-- ==== Sys2Proof/Machine/BldcOps.lean ====
section
/-!
DEFINITION. Operations over the motors (spec/15_bldc.md): speed, gates, coasting, start attempts and the speed command.
-/
namespace Sys2Proof.Machine

open Sys2Proof

def State.modMotor (s : State) (m : Nat) (f : Motor → Motor) : State :=
  { s with bldc := { s.bldc with motors := modAt s.bldc.motors m f } }

def State.motor (s : State) (m : Nat) : Motor := at' s.bldc.motors m {}

def State.modBus (s : State) (g : Nat) (f : MotorBus → MotorBus) : State :=
  { s with bldc := { s.bldc with buses := modAt s.bldc.buses g f } }

def State.bus (s : State) (g : Nat) : MotorBus := at' s.bldc.buses g {}

/-- The bus group of a motor (R362); none if neither mask names it. -/
def groupOf (s : State) (m : Nat) : Option Nat :=
  if (s.bus 0).motors.getLsbD m then some 0 else if (s.bus 1).motors.getLsbD m then some 1 else none

/-- The bus of a motor's group; that of a motor of no group has no latch and no limits. -/
def busOf (s : State) (m : Nat) : MotorBus := ((groupOf s m).map s.bus).getD {}

/-- Mechanical rpm of `n` step intervals that sum to `t` ticks (R367). Its rounding is open (log entry 9). -/
def rpmOf (poles n t : Nat) : Nat := if t = 0 then 0 else openDiv (60 * ticksPerSecond * n) (6 * t * poles)

/-- The measured speed in a unit that is `scale` of an rpm, not rounded to whole rpm first (R255, R367). -/
def Motor.speedIn (m : Motor) (scale per : Nat) : Nat :=
  if m.deltas.sum = 0 then 0
  else openDiv (60 * ticksPerSecond * m.deltas.length * scale) (6 * m.deltas.sum * m.poles * per)

/-- The measured speed, averaged over the last six steps (R367). -/
def Motor.rpm (m : Motor) : Nat := rpmOf m.poles m.deltas.length m.deltas.sum

/-- Gates of a step: one phase high, one low, one floating (R364; the order of the steps is log entry 20). -/
def stepGates (step : Nat) : BitVec 6 :=
  at' [0b001001, 0b100001, 0b100100, 0b000110, 0b010010, 0b011000] (step % 6) 0

/-- The low sides of all three phases. -/
def lowSides : BitVec 6 := 0b101010

/-- The motor is driven: its gates switch (R364, R370). -/
def Motor.driven (x : Motor) : Bool := x.st = .align || x.st = .ramp || x.st = .run

/-- At a duty of 98 % or more PWM stops and the high side is held on (R364). -/
def Motor.pwmStopped (x : Motor) : Bool := 98 * 255 ≤ 100 * x.duty

/-- The PWM period a device time lies in, and how far into it, in 1/1,600,000 (R364; periods are counted from device time 0,
log entry 20). -/
def Motor.pwmPhase (x : Motor) (now : BitVec 64) : Nat × Nat :=
  (now.toNat * x.pwmKhz / ticksPerMs, now.toNat * x.pwmKhz % ticksPerMs)

/-- The high side is off for the rest of the PWM period in which the current was limited (R377). -/
def Motor.highOff (x : Motor) (now : BitVec 64) : Bool :=
  match x.limitAt with
  | some t => (x.pwmPhase now).1 = (x.pwmPhase t).1
  | none => false

/-- The high sides of all three phases. -/
def highSides : BitVec 6 := 0b010101

/-- The brake is released for the 10 ms listen that ends each 60 ms (R370). -/
def Motor.released (x : Motor) (now : BitVec 64) : Bool := x.st = .brake && 50 * ticksPerMs ≤ (now - x.listenAt).toNat

/-- The levels of MOTm_AH to MOTm_CL at a device time (R362, R364, R377): a gate that turns on waits the dead time; while it is
driven, the high side follows PWM at the duty, or is held on at 98 % or more; a braked rotor is released for a listen. -/
def Motor.gatePins (x : Motor) (now : BitVec 64) : BitVec 6 :=
  let on := if (now - x.gatesAt).toNat * 5 < x.deadNs * 8 then x.gates &&& x.gatesBefore else x.gates
  let high := x.pwmStopped || (x.pwmPhase now).2 * 255 < x.duty * ticksPerMs
  if x.released now then 0
  else if x.driven && (!high || x.highOff now) then on &&& ~~~highSides
  else on

/-- A thermal trip of the motor or of the device is latched: every gate stays off (R419). -/
def motorHeld (s : State) (m : Nat) : Bool := (s.unit (32 + m)).tripped || (s.unit 0).tripped

/-- The gates of a motor change. -/
def setGates (m : Nat) (g : BitVec 6) (s : State) : State :=
  s.modMotor m fun x => { x with gatesBefore := x.gates, gatesAt := s.time, gates := if motorHeld s m then 0 else g }

/-- Every gate is off and the motor coasts (R369). -/
def coast (m : Nat) (s : State) : State :=
  s.modMotor m fun x => { x with st := .coast, gates := 0, duty := 0, ramping := false, limitAt := none, limited := false }

/-- The state in which a start is in progress. -/
def Motor.starting (x : Motor) : Bool := x.st = .listen || x.st = .brake || x.st = .align || x.st = .ramp

/-- The completion payload of bldc.start. -/
def startPayload (result : Nat) (x : Motor) (rpm : Nat) : List Byte :=
  leBytes 1 result ++ leBytes 1 (x.retries + 1) ++ leBytes 1 (if result = 1 then x.cause else 0) ++
  leBytes 1 (bit x.caught) ++ leBytes 2 rpm ++ zeros 2

/-- The start in progress ends with a completion, if a bldc.start awaits one. -/
def endStart (m result status rpm : Nat) (s : State) : State :=
  let x := s.motor m
  match x.ctx with
  | some c => complete c status (startPayload result x rpm) (s.modMotor m fun x => { x with ctx := none })
  | none => s

/-- Step 1 of the start sequence (R370): all gates off, listening. -/
def listen (m : Nat) (s : State) : State :=
  s.modMotor m fun x =>
    { x with st := .listen, gates := 0, duty := 0, deltas := [], badRun := 0, goodRun := 0, caught := false, limited := false,
             phaseAt := s.time }

/-- A fresh start sequence, which the process core of Isle 1 carries out (R39, R370); none starts during a FATAL reaction
(R469). -/
def startSequence (m : Nat) (s : State) : State :=
  if !s.coreUp motorCore || s.flt.fatal.isSome then s
  else listen m (s.modMotor m fun x => { x with retries := 0, cause := 0, ramping := false })

/-- An attempt fails (R372): up to three retries, then FAILED and BL_START_FAIL. The process core of Isle 1 carries it out. -/
def failAttempt (m cause : Nat) (s : State) : State :=
  if !s.coreUp motorCore then s else
  let s := s.modMotor m fun x => { x with startFails := x.startFails.inc, cause := cause }
  if (s.motor m).retries < 3 then listen m (s.modMotor m fun x => { x with retries := x.retries + 1 })
  else
    let s := s.modMotor m fun x => { x with st := .failed, gates := 0, duty := 0 }
    endStart m 1 Status.failed 0 (presentFw 0x01C0 (some m) 0 s)

/-- The command of the selected source changes (R374): with AUTO_RESTART, one that rises above MIN_RPM starts a stopped
motor, unless its group is latched or the motor fenced. -/
def setCommand (m rpm : Nat) (s : State) : State :=
  let x := s.motor m
  let s := s.modMotor m fun x => { x with command := rpm }
  if x.auto && x.st = .stopped && x.command ≤ x.minRpm && x.minRpm < rpm && !(busOf s m).latched &&
     !fenced s 0x01C6 m then startSequence m s
  else s

/-- A control-engine output of kind 4 commands a motor whose SOURCE is the engine (R374); `out` is 2.30 of MAX_RPM. -/
def engineSpeed (m : Nat) (out : Int) (s : State) : State :=
  if (s.motor m).source = 1 then setCommand m (openDiv (out.toNat * (s.motor m).maxRpm) (2 ^ 30)) s else s

/-- Bus braking takes every motor of the group that is not STOPPED (R379). -/
def enterBusBrake (g : Nat) (s : State) : State :=
  let ms := (List.range 8).filter fun m => (s.bus g).motors.getLsbD m && (s.motor m).st ≠ .stopped && (s.motor m).st ≠ .busBrake
  let s := ms.foldl (fun s m =>
    let s := endStart m 1 Status.failed 0 (s.modMotor m fun x => { x with cause := if x.starting then 3 else x.cause })
    setGates m lowSides (s.modMotor m fun x =>
      { x with st := .busBrake, duty := 0, ramping := false, limited := false, busBrakes := x.busBrakes.inc })) s
  if (s.bus g).latched then s
  else present 0x01C2 (some g) 0 (s.modBus g fun b => { b with latched := true, absRaised := false })

end Sys2Proof.Machine
end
########################################
Task to carry out: Repeat only what runs from the line holding "if (s.bus g).latched then s" to the end of the data, keeping every line exactly as written, first and last included.

Output for this task:
  if (s.bus g).latched then s
  else present 0x01C2 (some g) 0 (s.modBus g fun b => { b with latched := true, absRaised := false })

end Sys2Proof.Machine
end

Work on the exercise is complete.